-- Material for this task follows --
/-- H changes: by CTXNEW, by a draining ABSORB, by FINAL. -/
theorem witness_ChainWrittenOnlyByItsWriters :
    (∃ t, runEvent (.command 0x0100#16) zeroChain = .next t ∧ t.h ≠ zeroChain.h) ∧
      (∃ t, runEvent (.command 0x0361#16) (ctx .accumulating (as 63) 63#64) = .next t ∧
        t.h ≠ (ctx .accumulating (as 63) 63#64).h) ∧
      (∃ t, runEvent (.command 0x0400#16) unlikeFree = .next t ∧ t.h ≠ unlikeFree.h) := by
  refine ⟨⟨_, rfl, by decide⟩, ⟨_, rfl, by decide +kernel⟩, ?_⟩
  · refine ⟨_, rfl, fun h => ?_⟩
    have h0 : Config.freeWord 0 12 = Config.freeWord 0 12 + 1#32 := congrArg Chain.h0 h
    generalize Config.freeWord 0 12 = w at h0
    bv_omega

/-- The byte of an ABSORB, and a byte that was there before. -/
theorem witness_BufferBytesComeFromAbsorb :
    ∃ t, runEvent (.command 0x0362#16) (ctx .accumulating (as 62) 62#64) = .next t ∧
      Memory.read? t.buf 62 = some 0x62#8 ∧ Memory.read? t.buf 61 = some 0x61#8 := ⟨_, rfl, by decide, by decide⟩

/-- A FINAL, a TOUCH and a reset. -/
theorem witness_DigestLeavesOnlyInFinal : (∃ t, runEvent (.command 0x0400#16) State.reset = .next t) ∧
    (∃ t, runEvent (.command 0x0200#16) State.reset = .next t) ∧ (∃ t, runEvent .reset State.reset = .next t) :=
  ⟨⟨_, rfl⟩, ⟨_, rfl⟩, ⟨_, rfl⟩⟩

theorem witness_OnlyCtxnewOrResetLeavesFinalized :
    ∃ t, step (given (ctx .finalized [] 0#64) [.command 0x0100#16]) = .next t ∧
      (given (ctx .finalized [] 0#64) [.command 0x0100#16]).phase = .finalized ∧ t.phase ≠ .finalized :=
  ⟨_, rfl, by decide, by decide⟩

/-- Empty against Accumulating with other hidden registers; and two finalized contexts that differ in LEN. -/
theorem witness_ResponsesIgnoreUnspecifiedState :
    State.reset.SameFuture { State.reset with phase := .accumulating, draws := 5, hidden := ⟨79, Working.zero,
      Working.zero, 1#32, 2#32⟩ } ∧
    (ctx .finalized [] 0#64).SameFuture (ctx .finalized [] 8#64) := by decide

theorem witness_AnAbandonedContextLeavesNoTrace :
    (ctx .accumulating (as 9) 9#64).inputs = (ctx .finalized [] 1#64).inputs := by decide

theorem witness_UpdateAbsorbsItsBytes :
    State.reset.phase ≠ .finalized ∧ (ctx .finalized [] 0#64).phase = .finalized := by decide

theorem witness_DigestAnswersTheDigestOfTheMessage : ([] : List Byte).length < 2 ^ 61 ∧ (as 56).length < 2 ^ 61 := by
  decide

theorem witness_PadBlocksAsDefined : ([] : List Byte).length = (0#6).toNat ∧ (as 55).length = (55#6).toNat ∧
    (55#6).toNat ≤ 55 ∧ (as 56).length = (56#6).toNat ∧ 56 ≤ (56#6).toNat ∧ (as 63).length = (63#6).toNat := by decide

theorem witness_LengthFieldIsEightTimesLen : (as 56).length = (56#6).toNat ∧
    (∃ p, (pad 56#6 56#64 (as 56)).getLast? = some p) ∧ ∃ p, (pad 56#6 56#64 (as 56)).head? = some p :=
  ⟨by decide, ⟨_, rfl⟩, ⟨_, rfl⟩⟩

/-- Lengths 55 and 56 modulo 64, the two sides of the boundary. -/
theorem witness_PaddedStreamShape : ((as 55).length < 2 ^ 61 ∧ (as 55).length % 64 ≤ 55) ∧
    (as 56).length < 2 ^ 61 ∧ 56 ≤ (as 56).length % 64 := by decide

theorem witness_RolRotatesTheBits : (1 ≤ 1 ∧ 1 ≤ 31) ∧ (1 ≤ 31 ∧ 31 ≤ 31) := by decide

/-- The last step of stage 0 and the first of stage 1. -/
theorem witness_LineOperandsFollowTheStage : (0 : Fin 5).val = (15 : Fin 80).val / 16 ∧
    (1 : Fin 5).val = (16 : Fin 80).val / 16 := by decide

/-- A cycle in which a word is accepted. -/
def acceptCycle (w : Cmd) : PortSample := ⟨false, true, true, w, false, false⟩

/-- A cycle in which a response is delivered. -/
def deliverCycle : PortSample := ⟨false, false, false, 0#16, true, true⟩

/-- A cycle in which `rst` is asserted. -/
def resetCycle : PortSample := ⟨true, true, true, 0x0100#16, false, false⟩

theorem witness_PortsNeverDropOrReorder : (∀ p ∈ [acceptCycle 0x0361#16, deliverCycle], p.rst = false) ∧
    eventsOfSamples [] [acceptCycle 0x0361#16, deliverCycle] = [.command 0x0361#16] := by decide

/-- A cycle in which a word is accepted and, at once, the oldest open word's response delivered. -/
def acceptAndDeliverCycle (w : Cmd) : PortSample := ⟨false, true, true, w, true, true⟩

/-- No delivery before the reset: the accepted word is cut. -/
theorem witness_PortsCutOpenCommandsAtReset :
    (∀ q ∈ [acceptCycle 0x0361#16], q.rst = false) ∧ resetCycle.rst = true ∧
      eventsOfSamples [] ([acceptCycle 0x0361#16] ++ resetCycle :: [acceptCycle 0x0400#16]) =
        [.commandCutByReset 0x0361#16, .reset, .command 0x0400#16] := by decide

/-- Deliveries before the reset, one in the cycle of an acceptance, with a word open at the start: the two answered words
are commands, the third is cut. The premise of the second clause holds. -/
theorem witness_PortsCutOpenCommandsAtReset_answered :
    let ps := [acceptAndDeliverCycle 0x0361#16, deliverCycle, acceptCycle 0x0362#16]
    (∀ q ∈ ps, q.rst = false) ∧ resetCycle.rst = true ∧
      (∀ k ≤ ps.length, ((ps.take k).filter PortSample.delivers).length ≤
        [0x0200#16].length + ((ps.take k).filter PortSample.accepts).length) ∧
      eventsOfSamples [0x0200#16] (ps ++ resetCycle :: []) =
        [.command 0x0200#16, .command 0x0361#16, .commandCutByReset 0x0362#16, .reset] := by decide

end Sys2Proof.Tests
end

/-! PROOFS. The word rotation of R8 and the byte-order functions of R9. -/

namespace Sys2Proof.Machine

/-! ### Rotation (R8) -/

/-- The bits that `rol` shifts to the left: those that stay below bit 32, moved up by `n`. -/
theorem mul_two_pow_mod_word (x : Nat) {n : Nat} (hn : n ≤ 32) :
    x * 2 ^ n % 2 ^ 32 = 2 ^ n * (x % 2 ^ (32 - n)) := by
  rw [← Nat.sub_add_cancel hn, pow_add, Nat.mul_mod_mul_right, Nat.add_sub_cancel, Nat.mul_comm]

/-- The bits that `rol` wraps around fit below the `n` places that the shift leaves free. -/
theorem wrapped_lt_two_pow (a : Word) {n : Nat} (hn : n ≤ 32) : a.toNat / 2 ^ (32 - n) < 2 ^ n := by
  rw [Nat.div_lt_iff_lt_mul (Nat.two_pow_pos _), ← pow_add, Nat.add_sub_cancel' hn]
  exact a.isLt

/-- The two parts of `rol` share no bit, so their sum is their bitwise or. -/
theorem rol_parts_add_eq_or (a : Word) {n : Nat} (hn : n ≤ 32) :
    a.toNat * 2 ^ n % 2 ^ 32 + a.toNat / 2 ^ (32 - n) =
      a.toNat * 2 ^ n % 2 ^ 32 ||| a.toNat / 2 ^ (32 - n) := by
  rw [mul_two_pow_mod_word _ hn]
  exact Nat.two_pow_add_eq_or_of_lt (wrapped_lt_two_pow a hn) _

/-- The library's rotation as the number that R8 writes. -/
theorem toNat_rotateLeft_eq_add (a : Word) {n : Nat} (hn : n < 32) :
    (a.rotateLeft n).toNat = a.toNat * 2 ^ n % 2 ^ 32 + a.toNat / 2 ^ (32 - n) := by
  rw [rol_parts_add_eq_or a hn.le, BitVec.toNat_rotateLeft, Nat.mod_eq_of_lt hn, Nat.shiftLeft_eq,
    Nat.shiftRight_eq_div_pow]

/-- For `n` in its range, `rol` is the library's rotation. -/
theorem rol_eq_rotateLeft (a : Word) {n : Nat} (hn : n < 32) : rol a n = a.rotateLeft n := by
  rw [rol, ← toNat_rotateLeft_eq_add a hn, BitVec.ofNat_toNat, BitVec.setWidth_eq]

/-- The sum in `rol` does not overflow. -/
theorem toNat_rol (a : Word) {n : Nat} (hn : n < 32) :
    (rol a n).toNat = a.toNat * 2 ^ n % 2 ^ 32 + a.toNat / 2 ^ (32 - n) := by
  rw [rol_eq_rotateLeft a hn, toNat_rotateLeft_eq_add a hn]

/-- Bit `i` goes to place `i + n`, or wraps to place `i + n - 32`. -/
theorem getLsbD_rol (a : Word) {n i : Nat} (hn : n < 32) (hi : i < 32) :
    (rol a n).getLsbD ((i + n) % 32) = a.getLsbD i := by
  rw [rol_eq_rotateLeft a hn, BitVec.getLsbD_rotateLeft, Nat.mod_eq_of_lt hn]
  rcases Nat.lt_or_ge (i + n) 32 with hstay | hwrap
  · have hplace : (i + n) % 32 = i + n := Nat.mod_eq_of_lt hstay
    simp [hplace, hstay]
  · have hplace : (i + n) % 32 = i + n - 32 := by omega
    have hlow : i + n - 32 < n := by omega
    have hback : 32 - n + (i + n - 32) = i := by omega
    simp [hplace, hlow, hback]

/-- Settles O38: `rol` is the library's rotation, whose two parts share no bit. -/
theorem rolRotatesTheBits : Obligations.RolRotatesTheBits := by
  intro a n _ hn
  exact ⟨toNat_rol a (Nat.lt_succ_of_le hn), fun i => getLsbD_rol a (Nat.lt_succ_of_le hn) i.isLt⟩

/-! ### Byte order (R9) -/

/-- Byte `m` of `LE32(w)` is `w[8m+7:8m]`. -/
theorem getElem?_le32 (w : Word) (m : Fin 4) : (le32 w)[m.val]? = some (w.extractLsb' (8 * m.val) 8) := by
  fin_cases m <;> rfl

/-- Byte `m` of `LE64(v)` is `v[8m+7:8m]`. -/
theorem getElem?_le64 (v : BitVec 64) (m : Fin 8) : (le64 v)[m.val]? = some (v.extractLsb' (8 * m.val) 8) := by
  fin_cases m <;> rfl

/-- The sum in `W32` does not overflow. -/
theorem toNat_w32 (b0 b1 b2 b3 : Byte) :
    (w32 b0 b1 b2 b3).toNat = b0.toNat + 2 ^ 8 * b1.toNat + 2 ^ 16 * b2.toNat + 2 ^ 24 * b3.toNat := by
  rw [w32, BitVec.toNat_ofNat]
  omega

/-- `W32` puts a word together again from its four bytes. -/
theorem w32_extract_bytes (w : Word) :
    w32 (w.extractLsb' 0 8) (w.extractLsb' 8 8) (w.extractLsb' 16 8) (w.extractLsb' 24 8) = w := by
  apply BitVec.eq_of_toNat_eq
  simp only [toNat_w32, BitVec.extractLsb'_toNat, Nat.shiftRight_eq_div_pow]
  omega

/-- `LE32` takes apart what `W32` put together. -/
theorem le32_w32 (b0 b1 b2 b3 : Byte) : le32 (w32 b0 b1 b2 b3) = [b0, b1, b2, b3] := by
  simp only [le32, List.cons.injEq, and_true, ← BitVec.toNat_inj, toNat_w32, BitVec.extractLsb'_toNat,
    Nat.shiftRight_eq_div_pow]
  omega

/-- Settles O46: the bytes by position, and the two round trips as numbers. -/
theorem byteOrderFunctionsAreInverse : Obligations.ByteOrderFunctionsAreInverse :=
  ⟨getElem?_le32, getElem?_le64, fun w => ⟨_, _, _, _, rfl, w32_extract_bytes w⟩, le32_w32⟩

end Sys2Proof.Machine

/-! PROOFS. Decoding a word (R72, R80): a word that decodes to a command is that command's word. -/

namespace Sys2Proof

/-- A word is determined by its two fields. -/
theorem word_ext_fields {v w : Cmd} (hop : opcodeOf v = opcodeOf w) (himm : immOf v = immOf w) : v = w := by
  apply BitVec.eq_of_toNat_eq
  rw [word_eq_fields v, word_eq_fields w, hop, himm]

theorem opcodeOf_encode_absorb (b : Byte) : opcodeOf (encode (.absorb b)) = 0x03#8 := by
  revert b; decide

theorem immOf_encode_absorb (b : Byte) : immOf (encode (.absorb b)) = b := by
  revert b; decide

/-- What `fields_of_decode` asks, for a command that takes no operand. -/
theorem fields_of_bareCommand {w : Cmd} {i j : Instr} (h : bareCommand i (immOf w) = .command j)
    (himm : immOf (encode i) = 0x00#8) (hop : opcodeOf w = opcodeOf (encode i)) :
    opcodeOf w = opcodeOf (encode j) ∧ immOf w = immOf (encode j) := by
  unfold bareCommand at h
  split at h
  · next hzero =>
    obtain rfl := Decoded.command.inj h
    exact ⟨hop, hzero.trans himm.symm⟩
  · cases h

/-- The inversion of `decode`: the fields of a word that decodes to a command are those of the command's word. -/
theorem fields_of_decode {w : Cmd} {i : Instr} (h : decode w = .command i) :
    opcodeOf w = opcodeOf (encode i) ∧ immOf w = immOf (encode i) := by
  unfold decode at h
  split at h
  · next hop =>
    obtain rfl := Decoded.command.inj h
    exact ⟨hop.trans (opcodeOf_encode_absorb _).symm, (immOf_encode_absorb _).symm⟩
  split at h
  · next hop => exact fields_of_bareCommand h rfl hop
  split at h
  · next hop => exact fields_of_bareCommand h rfl hop
  split at h
  · next hop => exact fields_of_bareCommand h rfl hop
  · cases h

/-- A word that decodes to a command is that command's word. -/
theorem encode_of_decode {w : Cmd} {i : Instr} (h : decode w = .command i) : encode i = w :=
  have ⟨hop, himm⟩ := fields_of_decode h
  (word_ext_fields hop himm).symm

/-- Every command's word is legal. -/
theorem legalWord_encode (i : Instr) : legalWord (encode i) = true := by
  cases i with
  | ctxnew => exact Laws.EncodesLegal.ctxnew rfl
  | touch => exact Laws.EncodesLegal.touch rfl
  | absorb b => exact Laws.EncodesLegal.absorb b rfl
  | final => exact Laws.EncodesLegal.final rfl

/-- A word that decodes to a command is legal. -/
theorem legalWord_of_decode {w : Cmd} {i : Instr} (h : decode w = .command i) : legalWord w = true :=
  encode_of_decode h ▸ legalWord_encode i

end Sys2Proof

/-! PROOFS. The scheduler's run is the two lines of R139, so that COMPRESS on the machine is the pure function of R143
whatever the hidden registers hold. -/

namespace Sys2Proof.Machine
-- Material for this task concluded --
### Instructions to follow
Only lines containing the string "EncodesLegal" belong in the answer; find them in the data above and copy them.

### Problem solution
  | ctxnew => exact Laws.EncodesLegal.ctxnew rfl
  | touch => exact Laws.EncodesLegal.touch rfl
  | absorb b => exact Laws.EncodesLegal.absorb b rfl
  | final => exact Laws.EncodesLegal.final rfl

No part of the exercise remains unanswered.